Russo, the NCO director, will also testify at both hearings.

Here Comes the Judge

Regardless of how FCC rules in the matter, most observers believe that the issue inevitably will end up in the courts. If, contrary to all appearances, the agency prevents LightSquared from proceeding with its current plan, the company — whose primary backer Phil Falcone has gambled most of the assets of the Harbinger hedge fund he controls on the LightSquared venture — would probably file suit.
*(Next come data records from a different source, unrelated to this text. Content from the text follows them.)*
-- ==== Sys2Proof/Laws/Ops.lean ====
section
/-! SUPPORT. One lemma per shared operation that says everything it can do; proofs cite these instead of unfolding. -/

namespace Sys2Proof.Machine

/-! ### Flags -/

/-- `condOf` gives exactly the flags of R39. -/
theorem flagsOf_condOf (v : Word) : FlagsOf v (condOf v) := by
  have hz : v = 0#16 ↔ v.toInt = 0 := by
    rw [← BitVec.toInt_inj]; simp
  refine ⟨by simp [condOf, BitVec.msb_eq_toInt], by simp [condOf, hz], ?_⟩
  simp only [condOf, BitVec.msb_eq_toInt, bne, Bool.and_eq_true, Bool.not_eq_true', decide_eq_false_iff_not,
    beq_eq_false_iff_ne, ne_eq, hz]
  omega

theorem condOf_oneHot (v : Word) : (condOf v).oneHot := by
  by_cases hz : v = 0#16
  · subst hz; exact .inr (.inl (by decide))
  · cases h : v.msb
    · exact .inr (.inr (by simp [condOf, h, hz]))
    · exact .inl (by simp [condOf, h, hz])

/-! ### READY -/

/-- READY is bit 15. -/
theorem isReady_eq (v : Word) : isReady v = v.msb := by
  have hbit : (v &&& readyMask).msb = v.msb := by
    rw [BitVec.msb_and, show readyMask.msb = true from by decide, Bool.and_true]
  have hrest : ∀ k < 15, (v &&& readyMask).getLsbD k = false := fun k hk => by
    interval_cases k <;> simp [readyMask]
  cases h : v.msb
  · have : v &&& readyMask = 0#16 := BitVec.eq_of_getLsbD_eq fun k hk => by
      by_cases h15 : k = 15
      · subst h15
        rw [← BitVec.msb_eq_getLsbD_last (v &&& readyMask), hbit, h]; simp
      · rw [hrest k (by omega)]; simp
    simp [isReady, this]
  · have : v &&& readyMask ≠ 0#16 := fun e => by simp [e, h] at hbit
    simp [isReady, this]

theorem clearReady_eq (v : Word) : clearReady v = v &&& 0x7FFF#16 := rfl

@[simp] theorem isReady_clearReady (v : Word) : isReady (clearReady v) = false := by
  rw [isReady_eq, clearReady_eq, BitVec.msb_and, show (0x7FFF#16).msb = false from by decide, Bool.and_false]

@[simp] theorem isReady_setReady (v : Word) : isReady (setReady v) = true := by
  rw [isReady_eq, setReady, BitVec.msb_or, show readyMask.msb = true from by decide, Bool.or_true]

/-! ### Reads and writes of memory through the accessors -/

/-- What memory reads as after a `MemRead`: the view of R66, and nothing else. -/
theorem afterRead_read (a b : Word) (s : State) : (afterRead a s).mem.read b = readView a s.mem.read b := by
  unfold afterRead readView kbdrAddr
  by_cases ha : a = 0xFE02#16
  · by_cases hb : b = 0xFE00#16
    · simp [ha, hb, kbsrAddr, clearReady_eq]
    · simp [ha, hb, Memory.read_write, kbsrAddr]
  · simp [ha]

theorem afterRead_mem_wf (a : Word) {s : State} (h : s.mem.wf) : (afterRead a s).mem.wf := by
  unfold afterRead
  split
  · exact Memory.wf_write _ _ h
  · exact h

theorem memWrite_read (a v b : Word) (s : State) :
    (memWrite a v s).mem.read b = if b = a then v else s.mem.read b := Memory.read_write ..

/-! ### The keyboard -/

/-- Everything the I/O bridge can do (R46). -/
theorem bridge_cases (s : State) :
    (isReady (s.mem.read kbsrAddr) = false ∧ ∃ b rest, s.kbq = b :: rest ∧
      bridge s = { s with
        kbq := rest
        mem := (s.mem.write kbsrAddr (setReady (s.mem.read kbsrAddr))).write kbdrAddr (zext16 b) }) ∨
    ((isReady (s.mem.read kbsrAddr) = true ∨ s.kbq = []) ∧ bridge s = s) := by
  unfold bridge
  cases hr : isReady (s.mem.read kbsrAddr)
  · cases hq : s.kbq with
    | nil => exact .inr ⟨.inr rfl, by simp⟩
    | cons b rest => exact .inl ⟨rfl, b, rest, rfl, by simp⟩
  · exact .inr ⟨.inl rfl, by simp⟩

theorem bridge_mem_wf {s : State} (h : s.mem.wf) : (bridge s).mem.wf := by
  obtain ⟨-, b, rest, -, hb⟩ | ⟨-, hb⟩ := bridge_cases s <;> rw [hb]
  · exact Memory.wf_write _ _ (Memory.wf_write _ _ h)
  · exact h

/-- Everything `QueuePop` can do (R24). -/
theorem queuePop_cases (s : State) :
    (s.kbq = [] ∧ queuePop s = (none, s)) ∨
    (∃ b rest, s.kbq = b :: rest ∧ queuePop s = (some b, { s with kbq := rest })) := by
  unfold queuePop
  cases hq : s.kbq with
  | nil => exact .inl ⟨rfl, rfl⟩
  | cons b rest => exact .inr ⟨b, rest, rfl, rfl⟩

@[simp] theorem injectBytes_nil (s : State) : injectBytes [] s = s := by
  simp [injectBytes]

/-! ### PUTS -/

/-- Everything the PUTS loop leaves alone. -/
theorem putsLoop_frame {n : Nat} {a : Word} {s t : State} (h : putsLoop n a s = some t) :
    t.regs = s.regs ∧ t.pc = s.pc ∧ t.cond = s.cond ∧ t.kbq = s.kbq ∧ t.cycles = s.cycles ∧ t.status = s.status ∧
      t.loaded = s.loaded ∧ t.params = s.params ∧ (∃ cs, t.out = s.out ++ cs) ∧ (s.mem.wf → t.mem.wf) := by
  induction n generalizing a s with
  | zero => simp [putsLoop] at h
  | succ n ih =>
    unfold putsLoop at h
    split at h
    · obtain rfl := Option.some.inj h
      exact ⟨by simp, by simp, by simp, by simp, by simp, by simp, by simp, by simp, ⟨[], by simp⟩, afterRead_mem_wf a⟩
    · obtain ⟨h1, h2, h3, h4, h5, h6, h7, h8, ⟨cs, h9⟩, h10⟩ := ih h
      simp only [memRead_snd, emit_regs, emit_pc, emit_cond, emit_kbq, emit_cycles, emit_status, emit_loaded, emit_params,
        emit_out, emit_mem, afterRead_regs, afterRead_pc, afterRead_cond, afterRead_kbq, afterRead_cycles, afterRead_status,
        afterRead_loaded, afterRead_params, afterRead_out] at h1 h2 h3 h4 h5 h6 h7 h8 h9 h10
      exact ⟨h1, h2, h3, h4, h5, h6, h7, h8, ⟨_ :: cs, by simpa using h9⟩, fun h => h10 (afterRead_mem_wf a h)⟩

theorem execTrapPuts_of_some {s t : State} (h : putsLoop putsFuel (putsStart (s.regs.get .r0) s.params) s = some t) :
    execTrapPuts s = .next (advance t) := by
  simp only [execTrapPuts, h]

theorem execTrapPuts_of_none {s : State} (h : putsLoop putsFuel (putsStart (s.regs.get .r0) s.params) s = none) :
    execTrapPuts s = .fault .putsNeverCompletes := by
  simp only [execTrapPuts, h]

/-! ### The step -/

/-- Everything `cycle` can do: run one instruction in a ready machine, or nothing. -/
theorem cycle_cases (mid : List Byte) (s : State) :
    (s.loaded = true ∧ s.status = .ready ∧ cycle mid s =
      exec (decode (fetchedWord (injectBytes mid (bridge s)))) (afterFetch (injectBytes mid (bridge s)))) ∨
    ((s.loaded = false ∨ s.status ≠ .ready) ∧ cycle mid s = .next (injectBytes mid s)) := by
  unfold cycle canStep
  cases hl : s.loaded
  · exact .inr ⟨.inl rfl, by simp⟩
  · by_cases hs : s.status = .ready
    · exact .inl ⟨rfl, hs, by simp [hs]⟩
    · exact .inr ⟨.inr hs, by simp [hs]⟩

/-- Everything `step` can do, in the terms of Safety.lean. -/
theorem step_cases (s : State) :
    (s.loaded = true ∧ s.status = .ready ∧ step s = exec (nextInstr s) (handlerState s)) ∨
    ((s.loaded = false ∨ s.status ≠ .ready) ∧ step s = .next s) := by
  have h := cycle_cases [] s
  simp only [injectBytes_nil] at h
  exact h

end Sys2Proof.Machine
end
Conversely, GPS advocates believe that the FCC violated its own procedures by allowing a substantive change in frequency allocation to occur at the bureau level rather before the full commission. They believe that political influences, driven by Harbinger’s billions and the president’s desire to lift up expansion of wireless broadband as a feature of his re-election campaign, have shaped not merely the FCC decisions on the issue but the agency’s processes themselves.

Indeed, some Washington sources suggest that last December FCC Chairman Julius Genachowski actually wanted to issue an order allowing LightSquared to proceed with building its network without any further consideration of the GPS interference issues but was deterred from that course by agency staff, who believe that FCC rules prevented such a precipitous course. Instead, the agency granted a conditional waiver of limits on LightSquared’s transmitters pending the outcome of tests conducted by a working group that showed widespread interference to GPS receivers.

Genachowski, a former venture capitalist who acted as a financial “bundler” for Obama’s 2008 campaign, controls the agenda and has broad power to determine which issues that come before the full commission.

The commission already faces criticism for members’ ruling on issues in which they have a present or future interest. In May, FCC Commissioner Meredith Baker announced she was leaving June 3 to become the senior vice-president of government affairs for NBCUniversal after she had recently voted in favor of an NBC/Comcast merger.

Today (July 29, 2011) the Washington Post tech blogger Cecilia Kang reported claims by Patrick Comack, senior telecom equities analyst at Zachary Investment Research, “that staff in the [FCC] international bureau told him they did not see a waiver that was approved Jan. 26 by bureau chief Mindel de la Torre. The staff would typically work on such a waiver pertaining to satellite spectrum licenses.”

As quoted by Kang, an FCC spokeswoman rejected the Comack’s claim, saying that the agency would “continue to run an open, transparent and inclusive process to address interference issues around LightSquared’s proposal. . . .” but then appeared to telegraph a foregone FCC conclusion by adding that the company’s project “has the potential to create thousands of jobs and generate billions of dollars of economic investment.”